A summary of the results obtained is as shown in Table 2. This shows more desired value for the performance indices and responses. This is as a result of its parallel structure, fast convergence and the ability PSO possesses to prevent getting stuck in a local optimum solution.

Table 2. Simulation results for tuning PID controller using PSO

Performance Index	Gains			Response
IAE	Kp	Ki	Kd	OS (%)	RT (sec)	ST (sec)
2.0023	2.5253	0.0453	4.9213	3.8794	0.4232	10.324
2.0451	2.5455	0.0036	4.9543	3.4532	0.5342	5.8768
2.0454	2.4323	0.0038	4.8454	2.7658	0.6753	2.4511
2.1235	2.4322	0.0035	4.8341	2.2465	0.5891	2.4232
2.1022	2.4144	0.0034	4.8213	2.2443	0.5723	2.7682
2.1025	2.3543	0.0031	4.7875	2.1102	0.5643	2.4108
2.1043	2.3534	0.0029	4.7801	1.2859	0.5876	2.3241
2.1084	2.3823	0.0025	4.7732	1.2144	0.5545	2.2312
2.1067	2.3545	0.0026	4.7601	1.2011	0.4565	2.0211
2.1063	2.3312	0.0021	4.7221	1.0013	0.4179	2.0024

Fig. 9 shows an output of high percentage overshoot and some undesirable oscillation which later gets better with time as depicted in Fig. 10.
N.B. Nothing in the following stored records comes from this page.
-- ==== Sys2Proof/Tests/Slice0.lean ====
section
/-! SUPPORT. Tests: ill-formed terms that the checks refuse, words of the spec that decode to their instructions, single steps with
results from the spec's tables, and states and operands that meet the hypotheses of the statements. -/

namespace Sys2Proof.Tests

set_option Elab.async false

open Sys2Proof Sys2Proof.Machine

/-! ### Helpers -/

/-- The fields of an instruction without prefixes. -/
def f (x y : BitVec 4) : Fields := { page := false, mod := none, reg := none, imms := [], x := x, y := y }

/-- With an IMM chain. -/
def fi (x y : BitVec 4) (imms : List (BitVec 9)) : Fields := { f x y with imms := imms }

/-- On page 1. -/
def fp (x y : BitVec 4) : Fields := { f x y with page := true }

/-- With a MOD parcel. -/
def fm (t : BitVec 3) (rm : BitVec 2) (x y : BitVec 4) : Fields :=
  { f x y with mod := some { t := t, rm := rm, s := false, f := false, o := 0 } }

/-- With a REG parcel. -/
def fr (xh yh : BitVec 2) (zp : Bool) (z x y : BitVec 4) : Fields := { f x y with reg := some { xh := xh, yh := yh, zp := zp, z := z } }

/-- The control context of core 0, ready at 0x400 with registers as listed. -/
def ctx (lvl : Nat) (s : Map Word) : Context := { Context.blank .ready lvl with pc := 0x400, s := s }

/-- Core 0 of partition 0, assigned, with this control context and local memory. -/
def machine (x : Context) (m : Mem) : State :=
  { State.reset with
    cores := [(0, { Core.fresh with ctl := x, lpid := some 0, hvec := 0x200, mem := m })]
    clusters := [(0, { Cluster.fresh with part := some 0 })]
    parts := [(0, { Partition.fresh with l2p := [(0, 0x8000000000000000)], n := 1, bch := 1, rls := 1 })] }

/-- At U level, s2 = 24 and s3 = 0x1000. -/
def user : State := machine (ctx 0 [(2, 24), (3, 0x1000)]) []

/-- The same at S level. -/
def sup : State := machine (ctx 1 [(2, 24), (3, 0x1000)]) []

/-- At U level with two scalar registers. -/
def with23 (a b : Word) : State := machine (ctx 0 [(2, a), (3, b)]) []

/-- At U level with two vector registers. -/
def withV (a b : VWord) : State := machine { ctx 0 [(2, 24), (3, 0x1000)] with v := [(2, a), (3, b)] } []

/-- Helper 1 runs, beside a waiting control context. -/
def helper (comp : Option Nat) : State :=
  let s := machine (ctx 0 []) []
  let s := { s with ctx := 1 }
  s.modMe (fun c => { c with helpers := [(1, { ctx 0 [(2, 24), (3, 0x1000)] with comp := comp })] })

/-- Helper 1 of core 0 runs a compensation routine, the entry with sequence number 1. -/
def routine : State :=
  (helper (some 1)).modDie 0 (fun d => { d with
    chest := [{ seq := 1, id := 0, part := 0, arg := 5, pc := 0x800, tags := 1, core := 0, state := 2, lpid := 0, helper := 1 }] })

/-- The next state; the machine at reset when there is none. -/
def out (s : State) (i : Instr) : State :=
  match exec i s with
  | .next t => t
  | _ => State.reset

/-- The instruction starts, and what it names takes a result. -/
def begins (s : State) (i : Instr) : Bool :=
  match s.starts i with
  | none => false
  | some (_, s1) => (s1.takes i (.s 0)).isSome

/-- The instruction starts with operand values and a state that pass a test. -/
def starts (s : State) (i : Instr) (p : Vals → State → Bool) : Bool :=
  match s.starts i with
  | none => false
  | some (v, s1) => p v s1

/-- An answer that is a result which passes a test. -/
def okAnd {α β : Type} (r : Except α β) (p : β → Bool) : Bool :=
  match r with
  | .ok x => p x
  | .error _ => false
Fig.9. First control display of the PSO tuned PID controller

Fig.10. Final control display of the PSO tuned PID controller

From the simulation, while comparing the results of Table 1 and 2, it can be observed that PSO gave a better response than GA. This may be as a result of its parallel structure, fast convergence and the ability it possesses to prevent getting stuck in a local optimum solution.
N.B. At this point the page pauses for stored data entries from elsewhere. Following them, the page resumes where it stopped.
-- ==== Sys2Proof/Laws/Run.lean ====
section
/-! SUPPORT. Runs of the machine, one step at a time. -/

namespace Sys2Proof.Machine

/-- A run of `k + 1` steps is one step and a run of `k`. -/
theorem core_run_succ {k : Nat} {s t : State} (h : step s = .next t) :
    Sys2Proof.core.run (k + 1) s = Sys2Proof.core.run k t := by
  simp only [Host.Core.run]
  rw [show Sys2Proof.core.step s = _ from h]

/-- A run of no step stays where it is. -/
theorem core_run_zero (s : State) : Sys2Proof.core.run 0 s = .next s := rfl

end Sys2Proof.Machine
end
• C.    Comparison of Results from GA-PID and PSO-PID

  Table 3 gives the comparison of the results obtained in the tuning of the PID controller. Given a much better percentage overshoot and rise time of 1.0013 and 0.4179 respectively, our focus was shifted to using PSO to tune the Fuzzy Logic Controller (FLC).

• D.    PSO Optimization of the Fuzzy Logic Controller

The displays of Fig. 11show the Best Function Values for the 30th iteration. The corresponding scopes display the step response for the input scaling gains and the output scaling gain respectively. Although our initial declaration was of 60 iterations, convergence was observed after 30 iterations. This shows the fast convergence possessed by PSO.
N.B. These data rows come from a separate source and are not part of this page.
-- ==== Sys2Proof/Tests/Slice0.lean ====
section
/-! SUPPORT. The model's own tests. Expected results come from the tables of 95_test_vectors.md (named at each test) or from hand
calculation by the rule named. After them, for every obligation with hypotheses, a concrete state and operands that meet them. -/

namespace Sys2Proof.Tests

open Sys2Proof.Machine

/- Well-formedness: each check refuses an ill-formed term. -/

/-- R60: a command word has 35 bits; bit 35 does not exist. -/
theorem test_wide_number_is_no_command_word :
    fitsCommandWord 16 0x800000000 = false ∧ fitsCommandWord 16 0x7FFFFFFFF = true := by decide

/-- R68: an operand is below `2^W`. -/
theorem test_operand_out_of_range : operandInRange 16 65536 = false ∧ operandInRange 16 65535 = true := by decide

/-- R64: junk in an ignored field makes a word not canonical (V-ENC rows 2, 11, 14); format P ignores nothing (row 6). -/
theorem test_junk_is_not_canonical :
    CommandWord.isCanonical 16 0x1FFFFFFFF = false ∧ CommandWord.isCanonical 16 0x6ABCD1234 = false ∧
      CommandWord.isCanonical 16 0x0FFFFFFFF = false ∧ CommandWord.isCanonical 16 0x3FFFFFFFF = true := by decide

/-- R63: the largest operands are legal. -/
theorem test_no_illegal_operand : Instr.wellFormed 16 (.pair 65535 65535) = true := by decide

/-- An operation with an operand that its block's command word cannot carry is ill formed, on every block of smaller width. -/
theorem test_operand_too_wide :
    Instr.wellFormed 16 (.pair 65536 0) = false ∧ Instr.wellFormed 16 (.pair 0 65536) = false ∧
      Instr.wellFormed 14 (.edger 16384) = false ∧ Instr.wellFormed 14 (.edgef 16384) = false ∧
      Instr.wellFormed 17 (.pair 65536 0) = true := by decide

/-- A number that is no command word is rejected by name (log 15). -/
theorem test_wide_number_rejected_by_name : decodeNumber 16 0x800000000 = .error .wordTooWide := by decide

/- Decoding, words written out from V-ENC (for `W = 16`), and at the end from R60 for other widths. -/

/-- V-ENC row 13. -/
theorem test_decode_reserved : decode 16 0b00000000000000000000000000000000000 = .reserved := by decide

/-- V-ENC row 14. -/
theorem test_decode_reserved_with_operands : decode 16 0x0FFFFFFFF = .reserved := by decide

/-- V-ENC row 1. -/
theorem test_decode_init : decode 16 0b00100000000000000000000000000000000 = .init := by decide

/-- V-ENC row 2. -/
theorem test_decode_init_with_junk : decode 16 0x1FFFFFFFF = .init := by decide

/-- V-ENC row 3. -/
theorem test_decode_shutdown : decode 16 0b01000000000000000000000000000000000 = .shutdown := by decide

/-- V-ENC row 4: `011 0000000011111010 0001111001000110`. -/
theorem test_decode_pair : decode 16 0b01100000000111110100001111001000110 = .pair 250 7750 := by decide

/-- V-ENC row 5: `011 0000001110000100 0000000100101100`. -/
theorem test_decode_pair_source_example : decode 16 0b01100000011100001000000000100101100 = .pair 900 300 := by decide

/-- V-ENC row 8. -/
theorem test_decode_readframe : decode 16 0b10000000000000000000000000000000000 = .readframe := by decide

/-- V-ENC row 9. -/
theorem test_decode_clrdet : decode 16 0b10100000000000000000000000000000000 = .clrdet := by decide

/-- V-ENC row 10: `110 0000000000000000 0000100110100000`. -/
theorem test_decode_edger : decode 16 0b11000000000000000000000100110100000 = .edger 2464 := by decide

/-- V-ENC row 11: `A` ignored. -/
theorem test_decode_edger_with_junk : decode 16 0x6ABCD1234 = .edger 0x1234 := by decide

/-- V-ENC row 12: `111 0000000000000000 1110101101011010`. -/
theorem test_decode_edgef : decode 16 0b11100000000000000001110101101011010 = .edgef 60250 := by decide

/-- The canonical words of V-ENC. -/
theorem test_encode :
    encode 16 .reserved = 0x000000000 ∧ encode 16 .init = 0x100000000 ∧ encode 16 .shutdown = 0x200000000 ∧
      encode 16 (.pair 900 300) = 0x30384012C ∧ encode 16 .readframe = 0x400000000 ∧
      encode 16 .clrdet = 0x500000000 ∧ encode 16 (.edger 0x1234) = 0x600001234 ∧
      encode 16 (.edgef 60250) = 0x70000EB5A := by decide

/-- R60 for `W = 14`: `op` in bits 30..28, `A` in 27..14, `B` in 13..0; `011 00000011111010 01111001000110`. -/
theorem test_decode_pair_14 : decode 14 0b0110000001111101001111001000110 = .pair 250 7750 := by decide

/-- R60 for `W = 20`: `op` in bits 42..40; `011 0x18704 0x00064`: an operand beyond 16 bits. -/
theorem test_decode_pair_20 : decode 20 0x31870400064 = .pair 100100 100 ∧ encode 20 (.pair 100100 100) = 0x31870400064 := by
  decide

/-- The host's reading of a table row, and the table's numbering: one word, bit 0 least significant. -/
theorem test_table_word :
    decodeTableWord 40 0x300FA1E46 = some (.pair 250 7750) ∧ decodeTableWord 35 0x70000EB5A = some (.edgef 60250) ∧
      decodeTableWord 40 0x800000000 = none := by decide

/- Small states. -/

/-- The outcome's next state, if it has one. -/
def after : Host.Outcome State Fault Refusal → Option State
  | .next s => some s
  | .fault _ => none
  | .refused _ => none

/-- An enabled block in slot `index` with `accumulator`, everything else at reset (the start states of V-VAL to V-ACC). -/
def at' (index : BitVec 6) (accumulator : BitVec 24) : State :=
  { State.reset with enabled := true, bitIndex := index, accumulator := accumulator }

/-- The state X of V-LIFE. -/
def stateX : State :=
  { State.reset with
    enabled := true, bitIndex := 7, accumulator := 0xFE0000, lastEdgeTicks := 5, pendingLevel := .low,
    lastHighTicks := 9, lastLowTicks := 8, address := 0x12345, key := 0xA, detected := true }

/-- An enabled block in slot `index` whose front end has seen an edge at `last` (the start states of V-EDGE). -/
def edgeAt (index : BitVec 6) (accumulator : BitVec 24) (last : Nat) (level : Level) (high : Nat) : State :=
  { at' index accumulator with lastEdgeTicks := last, pendingLevel := level, lastHighTicks := high }

/- The tests of the data path. -/

/-- V-VAL rows 2, 4, 8, 9: the bounds are exclusive. -/
theorem test_validation_bounds :
    pairValid 225 225 = false ∧ pairValid 1 450 = true ∧ pairValid 4249 4250 = true ∧ pairValid 4250 4250 = false := by
  decide

/-- V-VAL rows 13, 14: the sum is exact; a 16-bit sum of row 14 would pass. -/
theorem test_validation_is_exact : pairValid 65535 65535 = false ∧ pairValid 60000 6000 = false := by decide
Any particle that creates the latest global best is the optimal solution of the Fuzzy Logic Controller. From Fig. 11a, it can be observed that after the 30th iteration, a better fitness value of 1.13214 was obtained as compared to the previous function value. After the fitness value had been determined, the optimization process was terminated, indicating convergence for an optimal value. Fig. 11b and 11c show the step response for the final input scaling gains and output scaling gain respectively.

Fig.11a. Value of best function for the 30th iteration

Fig.11b. Best global fitness plot

Fig.11c. Best generation fitness plot

Table 3. Result Comparison

Tuning Technique	IAE	Kp	Ki	Kd	Percentage Overshoot (%)	Rise Time (Sec)	Settling Time (Sec)
GA	3.2685	44.1292	0	5.60117	3.5597	0.63843	1.3312
PSO	2.1063	2.3312	0.0021	4.7221	1.0013	0.4179	2.0024

• VI. Conclusion

One of the challenges faced by engineers in the modeling of feedback control systems is the issue of stability. It is required that a system has the desired dynamic response characteristics for it to be considered stable. Therefore, it is necessary for an intelligent tuning of system controller to satisfy the necessary performance criteria of robustness, avoidance of excessive control action, and the minimization of the effect of disturbance. This channeled the research work towards the investigation of two nature-inspired optimization algorithms, GA and PSO, to PID controller. The dynamic system modeling is to help solve the problems of unusual human involvement, wastage of feeds, and contamination, to bring about a balance between cost of operation and feed cost thereby maximizing profit index. Although there are other nature-inspired algorithms, this work adopted GA and PSO because they are better suited in nonlinear system models. PSO algorithm was used in the optimization process for its efficient performance and faster convergence in the tuning of the inputs and output scaling factors of the Fuzzy logic controller. A much better system response and stability with the desired percentage overshoot, settling time and rise time were obtained.